● **DIRECTIONS FOR THIS TASK**
From the entries that follow, copy exactly the lines beginning at the line holding "t.mem.dirty = [])" and continuing through the line holding "done and changes".

----

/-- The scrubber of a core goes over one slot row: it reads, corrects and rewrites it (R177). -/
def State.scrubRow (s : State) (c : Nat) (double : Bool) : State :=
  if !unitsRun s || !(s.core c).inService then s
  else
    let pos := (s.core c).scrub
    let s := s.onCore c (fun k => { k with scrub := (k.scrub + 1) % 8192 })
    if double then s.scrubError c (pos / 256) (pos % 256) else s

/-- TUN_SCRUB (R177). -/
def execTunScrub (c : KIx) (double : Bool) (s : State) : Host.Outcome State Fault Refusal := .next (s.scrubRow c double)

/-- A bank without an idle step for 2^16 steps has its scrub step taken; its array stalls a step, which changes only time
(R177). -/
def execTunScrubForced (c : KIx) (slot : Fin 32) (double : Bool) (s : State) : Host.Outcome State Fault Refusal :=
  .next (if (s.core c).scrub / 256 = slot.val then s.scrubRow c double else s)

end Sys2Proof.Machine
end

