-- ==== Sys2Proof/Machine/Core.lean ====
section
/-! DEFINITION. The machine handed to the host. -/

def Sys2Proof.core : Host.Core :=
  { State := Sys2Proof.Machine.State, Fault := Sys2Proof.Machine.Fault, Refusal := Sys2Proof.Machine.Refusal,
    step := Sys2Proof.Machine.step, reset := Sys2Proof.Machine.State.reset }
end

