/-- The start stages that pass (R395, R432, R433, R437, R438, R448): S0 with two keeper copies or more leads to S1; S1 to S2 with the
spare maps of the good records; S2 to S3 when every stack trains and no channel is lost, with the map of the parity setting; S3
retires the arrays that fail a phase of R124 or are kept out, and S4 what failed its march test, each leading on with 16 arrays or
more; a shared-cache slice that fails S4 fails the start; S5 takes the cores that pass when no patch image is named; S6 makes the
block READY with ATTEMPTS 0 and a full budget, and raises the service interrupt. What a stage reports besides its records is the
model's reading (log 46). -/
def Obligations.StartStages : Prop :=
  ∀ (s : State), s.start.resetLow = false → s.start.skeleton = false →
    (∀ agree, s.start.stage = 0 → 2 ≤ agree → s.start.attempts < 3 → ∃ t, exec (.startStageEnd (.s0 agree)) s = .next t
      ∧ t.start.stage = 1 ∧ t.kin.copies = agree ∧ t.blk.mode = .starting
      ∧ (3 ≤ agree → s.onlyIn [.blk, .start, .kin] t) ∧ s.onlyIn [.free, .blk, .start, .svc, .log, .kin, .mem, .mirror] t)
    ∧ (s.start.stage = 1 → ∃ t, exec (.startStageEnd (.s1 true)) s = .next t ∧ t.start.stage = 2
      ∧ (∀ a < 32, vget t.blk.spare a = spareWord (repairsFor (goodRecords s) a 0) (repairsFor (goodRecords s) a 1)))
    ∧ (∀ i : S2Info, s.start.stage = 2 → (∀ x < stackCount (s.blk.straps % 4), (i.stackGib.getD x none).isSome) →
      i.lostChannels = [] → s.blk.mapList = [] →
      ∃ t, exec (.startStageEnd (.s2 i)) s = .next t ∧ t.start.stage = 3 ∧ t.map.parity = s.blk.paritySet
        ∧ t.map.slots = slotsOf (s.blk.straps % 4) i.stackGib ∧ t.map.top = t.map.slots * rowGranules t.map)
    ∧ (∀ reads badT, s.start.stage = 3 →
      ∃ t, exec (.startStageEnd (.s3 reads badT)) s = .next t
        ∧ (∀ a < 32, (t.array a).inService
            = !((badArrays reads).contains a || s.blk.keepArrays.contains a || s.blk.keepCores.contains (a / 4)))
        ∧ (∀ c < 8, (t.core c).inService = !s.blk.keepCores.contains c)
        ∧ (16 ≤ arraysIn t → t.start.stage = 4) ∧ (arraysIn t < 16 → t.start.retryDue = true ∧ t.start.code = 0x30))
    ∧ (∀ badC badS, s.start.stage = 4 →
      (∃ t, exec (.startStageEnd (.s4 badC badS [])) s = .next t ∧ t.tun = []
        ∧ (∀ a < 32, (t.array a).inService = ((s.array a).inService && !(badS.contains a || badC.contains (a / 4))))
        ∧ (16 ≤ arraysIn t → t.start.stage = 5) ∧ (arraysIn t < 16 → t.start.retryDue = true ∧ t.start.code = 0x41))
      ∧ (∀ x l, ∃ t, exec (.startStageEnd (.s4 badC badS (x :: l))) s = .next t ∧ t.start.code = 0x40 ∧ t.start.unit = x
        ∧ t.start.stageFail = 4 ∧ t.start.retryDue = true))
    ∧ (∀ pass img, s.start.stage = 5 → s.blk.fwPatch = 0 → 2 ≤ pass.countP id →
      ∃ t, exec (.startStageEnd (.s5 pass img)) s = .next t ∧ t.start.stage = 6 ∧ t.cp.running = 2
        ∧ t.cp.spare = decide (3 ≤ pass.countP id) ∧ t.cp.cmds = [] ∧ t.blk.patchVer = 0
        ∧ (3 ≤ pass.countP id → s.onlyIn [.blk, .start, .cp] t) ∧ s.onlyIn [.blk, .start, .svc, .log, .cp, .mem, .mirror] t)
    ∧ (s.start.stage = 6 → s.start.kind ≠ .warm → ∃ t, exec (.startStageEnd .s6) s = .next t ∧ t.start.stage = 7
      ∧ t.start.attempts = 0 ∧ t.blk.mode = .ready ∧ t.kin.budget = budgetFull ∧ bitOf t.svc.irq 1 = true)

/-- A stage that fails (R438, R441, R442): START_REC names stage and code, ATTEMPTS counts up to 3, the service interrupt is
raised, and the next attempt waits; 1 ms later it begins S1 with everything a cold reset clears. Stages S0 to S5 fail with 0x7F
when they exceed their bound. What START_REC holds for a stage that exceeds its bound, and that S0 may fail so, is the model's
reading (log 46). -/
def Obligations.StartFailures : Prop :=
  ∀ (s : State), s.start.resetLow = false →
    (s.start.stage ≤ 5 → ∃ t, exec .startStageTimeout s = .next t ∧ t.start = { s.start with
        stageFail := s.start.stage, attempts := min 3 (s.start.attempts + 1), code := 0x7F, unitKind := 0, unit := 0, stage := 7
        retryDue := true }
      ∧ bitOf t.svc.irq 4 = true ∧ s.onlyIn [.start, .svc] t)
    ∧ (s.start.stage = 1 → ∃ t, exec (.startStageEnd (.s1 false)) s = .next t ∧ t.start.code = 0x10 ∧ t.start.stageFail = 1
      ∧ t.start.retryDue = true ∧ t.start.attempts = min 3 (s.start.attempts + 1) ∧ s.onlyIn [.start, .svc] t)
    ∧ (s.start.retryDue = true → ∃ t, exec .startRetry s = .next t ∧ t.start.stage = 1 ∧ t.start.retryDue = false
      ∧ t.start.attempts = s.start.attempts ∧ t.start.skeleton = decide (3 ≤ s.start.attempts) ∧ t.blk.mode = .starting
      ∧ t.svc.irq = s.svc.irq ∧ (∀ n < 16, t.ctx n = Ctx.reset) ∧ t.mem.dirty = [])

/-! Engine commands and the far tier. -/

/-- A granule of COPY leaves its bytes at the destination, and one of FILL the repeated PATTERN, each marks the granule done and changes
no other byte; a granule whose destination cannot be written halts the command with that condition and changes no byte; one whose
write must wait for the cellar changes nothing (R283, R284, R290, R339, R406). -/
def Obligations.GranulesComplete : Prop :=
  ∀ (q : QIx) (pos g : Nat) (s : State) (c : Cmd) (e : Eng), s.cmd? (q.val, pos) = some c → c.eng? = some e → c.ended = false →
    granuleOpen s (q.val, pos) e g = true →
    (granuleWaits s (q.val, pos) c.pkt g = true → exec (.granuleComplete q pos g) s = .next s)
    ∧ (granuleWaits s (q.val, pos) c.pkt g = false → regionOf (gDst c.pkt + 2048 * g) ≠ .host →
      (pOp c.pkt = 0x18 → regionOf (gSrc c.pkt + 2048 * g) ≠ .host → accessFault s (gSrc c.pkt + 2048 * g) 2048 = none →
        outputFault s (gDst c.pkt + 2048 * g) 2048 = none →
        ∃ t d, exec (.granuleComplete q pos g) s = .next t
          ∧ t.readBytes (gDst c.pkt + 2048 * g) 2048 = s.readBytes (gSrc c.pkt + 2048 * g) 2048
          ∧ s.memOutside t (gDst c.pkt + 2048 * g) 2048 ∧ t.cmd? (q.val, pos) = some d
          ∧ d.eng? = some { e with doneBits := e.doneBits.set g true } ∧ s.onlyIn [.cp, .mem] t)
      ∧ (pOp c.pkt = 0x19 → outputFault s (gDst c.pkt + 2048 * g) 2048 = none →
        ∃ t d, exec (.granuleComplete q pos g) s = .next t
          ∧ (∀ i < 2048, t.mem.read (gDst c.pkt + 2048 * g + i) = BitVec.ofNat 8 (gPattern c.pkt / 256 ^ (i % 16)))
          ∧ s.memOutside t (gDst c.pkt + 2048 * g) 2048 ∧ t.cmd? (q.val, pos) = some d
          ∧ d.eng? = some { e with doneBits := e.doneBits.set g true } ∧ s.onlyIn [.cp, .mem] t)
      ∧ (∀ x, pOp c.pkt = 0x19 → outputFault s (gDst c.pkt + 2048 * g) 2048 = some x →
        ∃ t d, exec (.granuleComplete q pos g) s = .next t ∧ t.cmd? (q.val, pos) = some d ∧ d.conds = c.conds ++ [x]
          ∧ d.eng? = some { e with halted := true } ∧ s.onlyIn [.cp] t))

----

● **REPLY**
      ∧ t.svc.irq = s.svc.irq ∧ (∀ n < 16, t.ctx n = Ctx.reset) ∧ t.mem.dirty = [])

/-! Engine commands and the far tier. -/

/-- A granule of COPY leaves its bytes at the destination, and one of FILL the repeated PATTERN, each marks the granule done and changes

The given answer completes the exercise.